Fuzzy envelope approach [25] is implemented to combine DM evaluations in hesitant F-AHP, hesitant F-PROMETHEE II and hesitant F-TOPSIS steps. Scales given for DM evaluations are sorted from the lowest s_o to the highest s_g so if the DM’s evaluations are between s_i and s_j, then s_o ⩽ s_i ⩽ s_j ⩽ s_g.
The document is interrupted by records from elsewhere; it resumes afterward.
-- ==== Sys2Proof/Machine/Repart.lean ====
section
/-!
DEFINITION. SFCKEY and REPART (R434 to R436, R452, R468).
-/

namespace Sys2Proof.Machine

/-! ## Curve keys (R434) -/

/-- The Morton key: bits 20 to 0 of x, y and z interleaved. -/
def mortonKey (x y z : Nat) : Nat :=
  (List.range 21).foldl (fun k i =>
    k + x / 2 ^ i % 2 * 2 ^ (3 * i) + y / 2 ^ i % 2 * 2 ^ (3 * i + 1) + z / 2 ^ i % 2 * 2 ^ (3 * i + 2)) 0

/-- The Hilbert digit. -/
def hilbertDigit (rx ry : Bool) : Nat :=
  match rx, ry with
  | false, false => 0 | false, true => 1 | true, true => 2 | true, false => 3

/-- The steps from s = 2 ^ (k - 1) down to 1. -/
def hilbertGo : Nat → Nat → Nat → Nat → Nat
  | 0, _, _, key => key
  | k + 1, x, y, key =>
    let s := 2 ^ k
    let rx := x.testBit k
    let ry := y.testBit k
    let key := key + s * s * hilbertDigit rx ry
    if ry then hilbertGo k x y key
    else if rx then hilbertGo k (2 ^ 31 - 1 - y) (2 ^ 31 - 1 - x) key
    else hilbertGo k y x key

/-- The Hilbert key of bits 30 to 0 of x and y. -/
def hilbertKey (x y : Nat) : Nat := hilbertGo 31 (x % 2 ^ 31) (y % 2 ^ 31) 0

/-- SFCKEY of a curve. -/
def curveKey (hilbert : Bool) (x y z : Nat) : Nat := if hilbert then hilbertKey x y else mortonKey x y z

def fmtSfckey (_ : KHdr) (w : Full) : Fmt :=
  { d := fVW, a := fV, b := fV, c := if xb w 0 then fNo else fV, xs := [xBit 0] }

def execSfckey (w : Full) (s : State) : Res :=
  s.word w fmtSfckey (fun x => [x.pt x.w.a false 8, x.pt (opB x.w) false 8] ++ if xb w 0 then [] else [x.pt (opC x.w) false 8]) fun x =>
    x.fixed (x.map w.d true false fun l => (curveKey (xb w 0) (x.ra false l) (x.rb false l) (x.rc false l), false, 0))

/-! ## REPART at issue (R426, R435, R452) -/

def fmtRepart (_ : KHdr) (_ : Full) : Fmt := { a := fS, xs := [xFld 0 4 fun _ => true] }

/-- The record addresses of a column's REPART words since dispatch. -/
def State.repList (s : State) (ctx col : Nat) : List DWord := tabGet s.repAddrs (ctx * nCols + col)

def execRepart (w : Full) (s : State) : Res :=
  s.word w fmtRepart (fun x => [x.ptAddr x.w.a true x.targetA]) fun x =>
    let h := xf w 3 0
    let a := x.targetA 0
    if x.en = 0 then .go x.s none false
    else if x.s.handleState x.col h ≠ 0 then x.trap2 0 16
    else
      match firstOf [x.check184 x.targetA, x.checkAlign x.targetA 64] with
      | some e => e
      | none =>
        let ctx := x.s.ctxOf x.col
        let addr := if isSelfAlias a.toNat then BitVec.ofNat 64 (Config.package.toNat * 2 ^ 52 + x.col * 2 ^ 36 + a.toNat % 2 ^ 36) else a
        let l := x.s.repList ctx x.col
        let m : RepMem := { (default : RepMem) with col := x.col, handle := h, lanes := x.en, bound := x.s.nextTag }
        let s := { x.takeHandle h with repAddrs := tabSet x.s.repAddrs (ctx * nCols + x.col) (l ++ [addr]) }
        .go (s.newOp ctx (.rep { (default : RepOp) with addr := addr, n := l.length, mems := [m] })) none false

/-! ## The record (R435) -/

structure RepRec where
  ins : Nat
  outs : Nat
  cap : Nat
  incnt : Nat
  outcnt : Nat
  es : Nat
  load : Nat
  x : Nat
  y : Nat
  z : Nat
  curve : Nat
  deriving DecidableEq, Repr, Inhabited

def repRecOf (r : Rec64) : RepRec where
  ins := fieldNat r 511 448
  outs := fieldNat r 447 384
  cap := fieldNat r 383 352
  incnt := fieldNat r 351 320
  outcnt := fieldNat r 319 288
  es := fieldNat r 284 280
  load := fieldNat r 271 264
  x := fieldNat r 263 256
  y := fieldNat r 255 248
  z := fieldNat r 247 240
  curve := fieldNat r 239 236

/-- Whether a surface is of the form that a repartition takes, for elements of ES × 16 bytes. -/
def repSurfOk (f : Surf) (es : Nat) : Bool :=
  f.ty == 13 && f.nd == 1 && f.ddim == 0 && f.dist == 0 && f.str.getD 0 0 == 4 && decide (f.ext.getD 0 0 % (f.ncol * 4 * es) = 0)

/-- The elements a member's region of a surface holds. -/
def repCap (f : Surf) (es : Nat) : Nat := f.ext.getD 0 0 / (f.ncol * 4 * es)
Based on the HFLTS, linguistic expressions can be represented by a triangular fuzzy membership function $\tilde{A} = (a, b, c)$ , where a, b and c are calculated as: $a = \min {a_{L}^{i}, a_{M}^{i}, a_{M}^{i + 1}, \dots, a_{M}^{j}, a_{R}^{j}} = a_{L}^{i}$ (24)

$b = {\begin{matrix} a_{M}^{i} ifi + 1 = j \\ {OWA}_{W} {a_{M}^{i}, a_{M}^{i + 1}, \dots, a_{M}^{j}} otherwise \end{matrix}$ (25)
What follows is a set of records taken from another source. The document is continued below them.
-- ==== Sys2Proof/Certificates/Slice0/Obligations.lean ====
section
/-!
DEFINITION. The statements about the model.
-/

open Sys2Proof Sys2Proof.Machine

/-- Nothing is left of memory, scratchpad, accumulators, staging, images and residents. -/
def Sys2Proof.Machine.Lost (t : State) : Prop :=
  t.boot.st = 0 ∧ t.mem = [] ∧ t.pois = [] ∧ t.spad = [] ∧ t.acc = [] ∧ t.cols = [] ∧ t.cores = [] ∧ t.boot.staging = []
    ∧ t.boot.jasperM = [] ∧ t.boot.microM = [] ∧ t.boot.jasper = false

/-- R27, R60: power and reset pins. -/
def Obligations.PowerAndResetPins : Prop :=
  (∀ s : State, s.boot.powered = false → ∃ t, exec .powerUp s = .next t ∧ t = { s with boot := t.boot } ∧ t.boot.powered = true
    ∧ t.boot.rom = true ∧ t.boot.link0.training = !s.boot.perst0 ∧ t.boot.link1.training = !s.boot.perst1 ∧ t.boot.st = s.boot.st)
  ∧ (∀ s : State, s.boot.powered = true → ∃ t, exec .pwrGoodDeassert s = .next t ∧ Lost t ∧ t.boot.powered = false ∧ t.boot.rom = false)
  ∧ (∀ s : State, s.boot.perst0 = false → ∃ t, exec .perst0NAssert s = .next t ∧ Lost t ∧ t.boot.perst0 = true
    ∧ t.boot.powered = s.boot.powered ∧ t.boot.link0.up = false ∧ t.boot.link1 = s.boot.link1)
  ∧ (∀ s : State, s.boot.perst0 = true → ∃ t, exec .perst0NDeassert s = .next t ∧ t = { s with boot := t.boot }
    ∧ t.boot = { s.boot with perst0 := false, link0 := t.boot.link0 } ∧ t.boot.link0.training = s.boot.rom)
  ∧ (∀ (s : State) (a : Bool), ∃ t, exec (.perst1NReset a) s = .next t ∧ t = { s with boot := t.boot }
    ∧ t.boot = { s.boot with perst1 := a, link1 := t.boot.link1 } ∧ t.boot.link1.up = false ∧ t.boot.link1.training = (!a && s.boot.rom))

/-- R57 to R60: firmware download. -/
def Obligations.BootSequence : Prop :=
  (∀ s : State, s.boot.rom = true → s.boot.perst0 = false → s.boot.st = 0 → ∃ t, exec .bootRomReady s = .next t
    ∧ t = { s with boot.st := 1 })
  ∧ (∀ s : State, s.boot.link0.up = true → s.boot.st = 1 → ∃ t, exec .verifyAndStartJasper s = .next t ∧ t.boot.err = s.imageErr 1
    ∧ (s.imageErr 1 = 0 → t.boot.st = 2 ∧ t.boot.jasper = true ∧ t.evq = {} ∧ t.tabs.cmap = [] ∧ t.mem = s.mem)
    ∧ (s.imageErr 1 ≠ 0 → t.boot.st = 1 ∧ t.boot.jasper = s.boot.jasper))
  ∧ (∀ s : State, s.boot.link0.up = true → s.boot.st ≠ 1 → ∃ t, exec .verifyAndStartJasper s = .next t ∧ t = { s with boot.err := 6 })
  ∧ (∀ s : State, s.boot.st = 2 → s.boot.jasper = true → ∃ t, exec .memoryTrainingDone s = .next t ∧ t = { s with boot.st := 3 })
  ∧ (∀ s : State, s.boot.link0.up = true → s.boot.st = 3 → ∃ t, exec .verifyAndLoadMicrocode s = .next t ∧ t.boot.err = s.imageErr 2
    ∧ (s.imageErr 2 = 0 → t.boot.st = 4 ∧ t.boot.microM = s.imageM) ∧ (s.imageErr 2 ≠ 0 → t.boot.st = 3))
  ∧ (∀ s : State, s.boot.st = 4 → ∃ t, exec .microcodeLoadDone s = .next t ∧ t.boot.st = 5 ∧ t.tabs.noCtx = true ∧ t.mem = s.mem)
  ∧ (∀ (s : State) (off : Nat) (bytes : List Byte), s.boot.link0.up = true → s.boot.st = 1 ∨ s.boot.st = 3 → crosses4K off bytes.length = false →
    off + bytes.length ≤ 12 * 2 ^ 20 →
    ∃ t, exec (.stagingWrite off bytes) s = .next t ∧ t = { s with boot.staging := t.boot.staging }
      ∧ ∀ a, tabGet t.boot.staging a = if off ≤ a ∧ a < off + bytes.length then bytes.getD (a - off) 0 else tabGet s.boot.staging a)
  ∧ (∀ (s : State) (off : Nat) (bytes : List Byte), s.boot.link0.up = true → s.boot.st ≠ 1 → s.boot.st ≠ 3 → exec (.stagingWrite off bytes) s = .next s)

/-- R20 to R23. -/
def Obligations.PowerManagement : Prop :=
  (∀ (s : State) (r : Rec64) (rest : List Rec64), s.sch.mgmt = r :: rest → s.mgmtFree = true → recKind r = 0x11 →
    recTrig r = 0 ∨ s.sch.mgmtTrig = .fired →
    ∃ t, exec .setPowerLimit s = .next t
      ∧ t = { s with sch := { s.sch with mgmt := rest, mgmtTrig := .idle }, pw.hostLimit := fieldNat r 223 192 }
      ∧ t.pw.limit = min (fieldNat r 223 192) s.pw.boardLimit)
  ∧ (∀ (s : State) (w : Nat), 3000 ≤ w → w ≤ 7500 → exec (.boardPowerLimitRequest w) s = .next { s with pw.boardLimit := w })
  ∧ (∀ (s : State) (w : Nat), w < 3000 ∨ 7500 < w → ∃ t, exec (.boardPowerLimitRequest w) s = .next t ∧ t.pw = s.pw)
  ∧ (∀ (s : State) (w : Nat), ∃ t, exec (.powerMeasurement w) s = .next t ∧ t = { s with pw := t.pw }
    ∧ t.pw.samples = (w :: s.pw.samples).take 10 ∧ t.pw.limit = s.pw.limit
    ∧ ∀ c p, tabGet s.pw.target c = none → tabGet t.pw.target c = some p →
        s.pw.point c ≠ 4 ∧ p ≤ s.pw.point c + 1 ∧ s.pw.point c ≤ p + 1)
  ∧ (∀ (s : State) (c p : Nat), tabGet s.pw.target c = some p → ∃ t, exec (.operatingPointChangeDone c) s = .next t
    ∧ t = { s with pw := t.pw } ∧ t.pw.point c = p ∧ t.pw.changing c = false
    ∧ ∀ d, d ≠ c → t.pw.point d = s.pw.point d ∧ tabGet t.pw.target d = tabGet s.pw.target d)
  ∧ (∀ (s : State) (c : Nat), c < 768 → s.pw.runs c = true → s.clusterBusy c = false → ∃ t, exec (.clusterClockGate c) s = .next t
    ∧ t = { s with pw := t.pw } ∧ t.pw.point c = 4 ∧ tabGet t.pw.before c = s.pw.point c ∧ t.pw.runs c = false)
  ∧ (∀ (s : State) (c : Nat), c < 768 → s.pw.point c = 4 → s.pw.changing c = false → s.packetFor c = true →
    ∃ t, exec (.clusterWake (.work c)) s = .next t ∧ t = { s with pw := t.pw } ∧ tabGet t.pw.target c = some (tabGet s.pw.before c))
  ∧ (∀ (s : State) (c : Nat) (p : Packet), c < 768 → s.pw.point c = 4 → s.pw.changing c = false → s.foreign p = true → pktHere p = true →
    pktCluster p = c → pktDest p < nCols →
    ∃ t, exec (.clusterWake (.packet p)) s = .next t ∧ t = { s with pw := t.pw, net := s.net ++ [p] }
      ∧ tabGet t.pw.target c = some (tabGet s.pw.before c))

/-- R25, R32, R36, R38, R40. -/
def Obligations.ThermalAndRefresh : Prop :=
  (∀ (s : State) (c x : Nat), c < 768 → 100 ≤ x → s.pw.point c < 3 → s.pw.changing c = false →
    ∃ t, exec (.thermalThrottle c x) s = .next t ∧ t = { s with pw := t.pw } ∧ tabGet t.pw.hot c = true
      ∧ tabGet t.pw.target c = some (s.pw.point c + 1) ∧ ∀ d, d ≠ c → tabGet t.pw.target d = tabGet s.pw.target d)
  ∧ (∀ (s : State) (n x : Nat), 110 ≤ x → ∃ t, exec (.thermalEvent n x) s = .next t ∧ t.evq.seq = s.evq.seq + 1 ∧ t.mem = s.mem
    ∧ ∀ c, c < 768 → t.pw.goal c = 3 ∧ (s.pw.point c < 3 → s.pw.changing c = false → tabGet t.pw.target c = some 3))
  ∧ (∀ (s : State) (n x : Nat), 120 ≤ x → ∃ t, exec (.thermalTrip n x) s = .next t ∧ Lost t ∧ t.boot.powered = false
    ∧ t.pw.thermTrip = true)
  ∧ (∀ (s : State) (ch : Nat), ch < 1632 → tabGet s.pw.selfRef ch = false → ∃ t, exec (.selfRefreshEntry ch) s = .next t
    ∧ t = { s with pw.selfRef := t.pw.selfRef } ∧ tabGet t.pw.selfRef ch = true)
  ∧ (∀ (s : State) (ch : Nat), tabGet s.pw.selfRef ch = true → ∃ t, exec (.selfRefreshExit ch) s = .next t
    ∧ t = { s with pw.selfRef := t.pw.selfRef } ∧ tabGet t.pw.selfRef ch = false)
  ∧ (∀ (s : State) (line : Nat) (u : Upset), line / 2 ^ 22 < nCols → tabGet s.upsets line = some u → u.wrong = none →
    tabGet s.dirty line = false → ∃ t, exec (.patrolRead line) s = .next t ∧ t.mem = s.mem ∧ tabGet t.upsets line = none
      ∧ tabGet t.pois line = (!u.corr || tabGet s.pois line))
  ∧ (∀ (s : State) (b : Nat), (List.range 4).any (fun i => tabGet s.dirty (4 * b + i)) = true → ∃ t, exec (.vaultWriteBack b) s = .next t
    ∧ (tabGet s.vault b = none → t.mem = s.mem) ∧ (∀ i, i < 4 → tabGet t.dirty (4 * b + i) = false)
    ∧ let mir (a : Nat) : Prop := ∃ m, s.mirror (placeOf (256 * b)).col (placeOf (256 * b)).tier (placeOf (256 * b)).off = some m ∧ a = m.addr / 256
      (∀ a, a / 256 ≠ b → ¬ mir (a / 256) → Memory.read t.mem a = Memory.read s.mem a)
        ∧ ∀ l, l / 4 ≠ b → ¬ mir (l / 4) → tabGet t.dirty l = tabGet s.dirty l)

/-- R55 to R66, R74, R76: windows B and C. -/
def Obligations.HostWindows : Prop :=
  (∀ (s : State) (link off len : Nat) (p : Page), s.linkUp link = true → malformedTlp off len = false → s.windowBOpen = true →
    let a := (s.windowB off len .read).2.1
    (s.windowB off len .read).1 = 0 → (s.windowB off len .read).2.2.1 = .page p →
    ∃ t, exec (.windowBRead link off len) s = .next t ∧ t.mem = s.mem
      ∧ t.boot.replies = s.boot.replies ++
        [.data (s.pageRead (addrCol a) p (addrAp a == 1) (addrOff a % p.size) len).2.1
          (s.pageRead (addrCol a) p (addrAp a == 1) (addrOff a % p.size) len).2.2])
  ∧ (∀ (s : State) (link off : Nat) (bytes : List Byte) (p : Page), s.linkUp link = true → malformedTlp off bytes.length = false →
    s.windowBOpen = true →
    let a := (s.windowB off bytes.length .write).2.1
    (s.windowB off bytes.length .write).1 = 0 → (s.windowB off bytes.length .write).2.2.1 = .page p → p.tol = 0 →
    ∃ t, exec (.windowBWrite link off bytes) s = .next t ∧ t.boot.replies = s.boot.replies
      ∧ (∀ x, ¬ s.reaches ⟨addrCol a, p, addrAp a == 1, addrOff a % p.size⟩ bytes.length x → s.wrongLine (x / 64) = none →
          Memory.read t.mem x = Memory.read s.mem x)
      ∧ (p.comp = false → ∀ i, i < bytes.length →
          Memory.read t.mem (s.place (addrCol a) p.tier (p.base + addrOff a % p.size + i)).addr = bytes.getD i 0))
  ∧ (∀ (s : State) (v : DWord), s.linkUp 0 = true → s.evq.head ≤ v.toNat → v.toNat ≤ s.evq.tail → ∃ t, exec (.evqHeadWrite v) s = .next t
    ∧ t.evq.head = v.toNat ∧ t.mem = s.mem)
  ∧ (∀ (s : State) (i : Nat) (v : Rec64), s.linkUp 0 = true → i < 16 → ctxState (s.ctxEnt i) < 2 → ctxState v < 2 →
    ∃ t, exec (.contextTableWrite i v) s = .next t ∧ t.ctxEnt i = ctxClean v ∧ (∀ j, j ≠ i → t.ctxEnt j = s.ctxEnt j)
      ∧ (ctxState (s.ctxEnt i) = 0 → ctxState v = 1 → ∀ q, q < 64 → (t.lq i q).done = 0))
  ∧ (∀ (s : State) (i : Nat) (v : DWord), s.linkUp 0 = true → i < 16384 → ∃ t, exec (.registerWrite (0x100000 + 8 * i) v) s = .next t
    ∧ t = { s with tabs.seg := t.tabs.seg } ∧ tabGet t.tabs.seg i = v ∧ ∀ j, j ≠ i → tabGet t.tabs.seg j = tabGet s.tabs.seg j)
  ∧ (∀ (s : State) (i : Nat) (v : DWord), s.linkUp 0 = true → i < 4096 → ∃ t, exec (.registerWrite (0x200000 + 8 * i) v) s = .next t
    ∧ (tabGet t.tabs.route i).toNat = v.toNat % 2 ^ 36 ∧ (∀ j, j ≠ i → tabGet t.tabs.route j = tabGet s.tabs.route j) ∧ t.mem = s.mem
    ∧ ((∀ p, p ∈ s.net → pktHere p = true) → t = { s with tabs.route := t.tabs.route }))
  ∧ (∀ (s : State) (link port : Nat), s.linkUp link = true → port ≤ 65 → ∃ t, exec (.postedWriteToPort link port) s = .next t
    ∧ t.evq.seq = s.evq.seq + 1 ∧ t.sch = s.sch ∧ t.mem = s.mem)
  ∧ (∀ (s : State) (link port : Nat), s.linkUp link = true → 65 < port → port < 128 →
    exec (.postedWriteToPort link port) s = .next { s with boot.replies := s.boot.replies ++ [.ur] })

/-- R65 to R68: submission. -/
def Obligations.RecordSubmission : Prop :=
  (∀ (s : State) (link port : Nat) (bytes : List Byte), s.linkUp link = true → port < 64 → bytes.length = 64 →
    let r := recOf bytes
    (s.submitCode false link port r = 0 →
      ∃ t, exec (.submitLaunchRecord link port ⟨0, bytes⟩) s = .next t ∧ (t.lq (recCtx r) port).recs = (s.lq (recCtx r) port).recs ++ [r]
        ∧ t.boot.replies = s.boot.replies ++ [.sc])
    ∧ (s.submitCode false link port r ≠ 0 →
      ∃ t, exec (.submitLaunchRecord link port ⟨0, bytes⟩) s = .next t ∧ t.sch = s.sch ∧ t.boot.replies = s.boot.replies ++ [.rrs]
        ∧ (tabGet t.tabs.lastRef (16 * port + recCtx r)).toNat = s.submitCode false link port r))
  ∧ (∀ (s : State) (link : Nat) (bytes : List Byte), s.linkUp link = true → bytes.length = 64 →
    s.submitCode false link 64 (recOf bytes) = 0 →
    ∃ t, exec (.submitCollectiveRecord link ⟨0, bytes⟩) s = .next t
      ∧ t.sch.collq = s.sch.collq ++ [⟨recCtx (recOf bytes), recOf bytes, s.sch.collNum⟩] ∧ t.boot.replies = s.boot.replies ++ [.sc])
  ∧ (∀ (s : State) (link : Nat) (bytes : List Byte), s.linkUp link = true → bytes.length = 64 →
    let r := recOf bytes
    s.submitCode false link 65 r = 0 →
    ∃ t, exec (.submitManagementRecord link ⟨0, bytes⟩) s = .next t ∧ t.sch.mgmt = s.sch.mgmt ++ [r]
      ∧ t.boot.replies = s.boot.replies ++ [.sc]
      ∧ (recKind r = 0x10 → recTrig r = 0 → s.currentAfter ≠ some (fieldNat r 195 192) → t.tabs.switching = true ∧ t.sch.stopped = true))
  ∧ (∀ (s : State) (link port off : Nat) (bytes : List Byte), s.linkUp link = true → port < 128 → crosses4K off bytes.length = false →
    66 ≤ port ∨ off ≠ 0 ∨ bytes.length ≠ 64 →
    exec (.submitLaunchRecord link port ⟨off, bytes⟩) s = .next { s with boot.replies := s.boot.replies ++ [.ur] })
$c = \max {a_{L}^{i}, a_{M}^{i}, a_{M}^{i + 1}, \dots, a_{M}^{j}, a_{R}^{j}} = a_{R}^{j}$ (26)

Weight vector in OWA operator [18] is defined as: $w_{1} = α^{n - 1}, w_{2} = (1 - α) α^{n - 2}, \dots, w_{n} = (1 - α),$ (27) $where α = (l - j + i) / (l - 1)$

Here, l depends on the number of terms in DM’s evaluation scale (in Table 1 or Table 2), j is the rank of the highest, and i is the rank of the lowest evaluation value. i and j can take ranks starting from 0 to l and n = j - I [5, 39].

Table 1

Scale for the evaluation of criteria in hesitant F-AHP [39, 41]

Linguistic terms	Triangular fuzzy number (TFN)
Absolutely strong (AS)	(2, 5/2, 3)
Very strong (VS)	(3/2, 2, 5/2)
Fairly strong (FS)	(1, 3/2, 2)
Slightly strong (SS)	(1, 1, 3/2)
Equal (E)	(1, 1, 1)
Slightly weak (SW)	(2/3, 1, 1)
Fairly weak (FW)	(1/2, 2/3, 1)
Very weak (VW)	(2/5, 1/2, 2/3)
Absolutely weak (AW)	(1/3, 2/5, 1/2)

Table 2

Scale for the evaluation of alternatives in hesitant F-PROMETHEE II and hesitant F-TOPSIS [41]

Linguistic terms	TFN
Very poor (VP)	(0,0,1)
Poor (P)	(0,1,3)
Medium poor (MP)	(1,3,5)
Fair (F)	(3,5,7)
Medium good (MG)	(5,7,9)
Good (G)	(7,9,10)
Very good (VG)	(9,10,10)

2.2 Determination of weights of criteria with hesitant F-AHP

In hesitant F-AHP, the DMs make pairwise comparisons of criteria using the linguistic terms given in Table 1.

Steps of hesitant F-AHP:

Step 1: Identify K DMs, n criteria; and linguistic terms and scale for the pairwise comparison of criteria. Based on the scale used in Table 1 and Eqs. (23)-(27), combine DM’s evaluations with fuzzy envelope approach and obtain TFNs corresponding to the evaluation of each DM. Calculate ${\tilde{x}}_{ij} = \frac{1}{K} ({\tilde{x}}_{ij}^{1} (+) {\tilde{x}}_{ij}^{2} (+) . . . (+) {\tilde{x}}_{ij}^{K})$ where ${\tilde{x}}_{ij}^{K} = (a_{ij}^{K}, b_{ij}^{K}, c_{ij}^{K}) \forall i, j, k$ is the TFN corresponding to the evaluation of the Kth DM.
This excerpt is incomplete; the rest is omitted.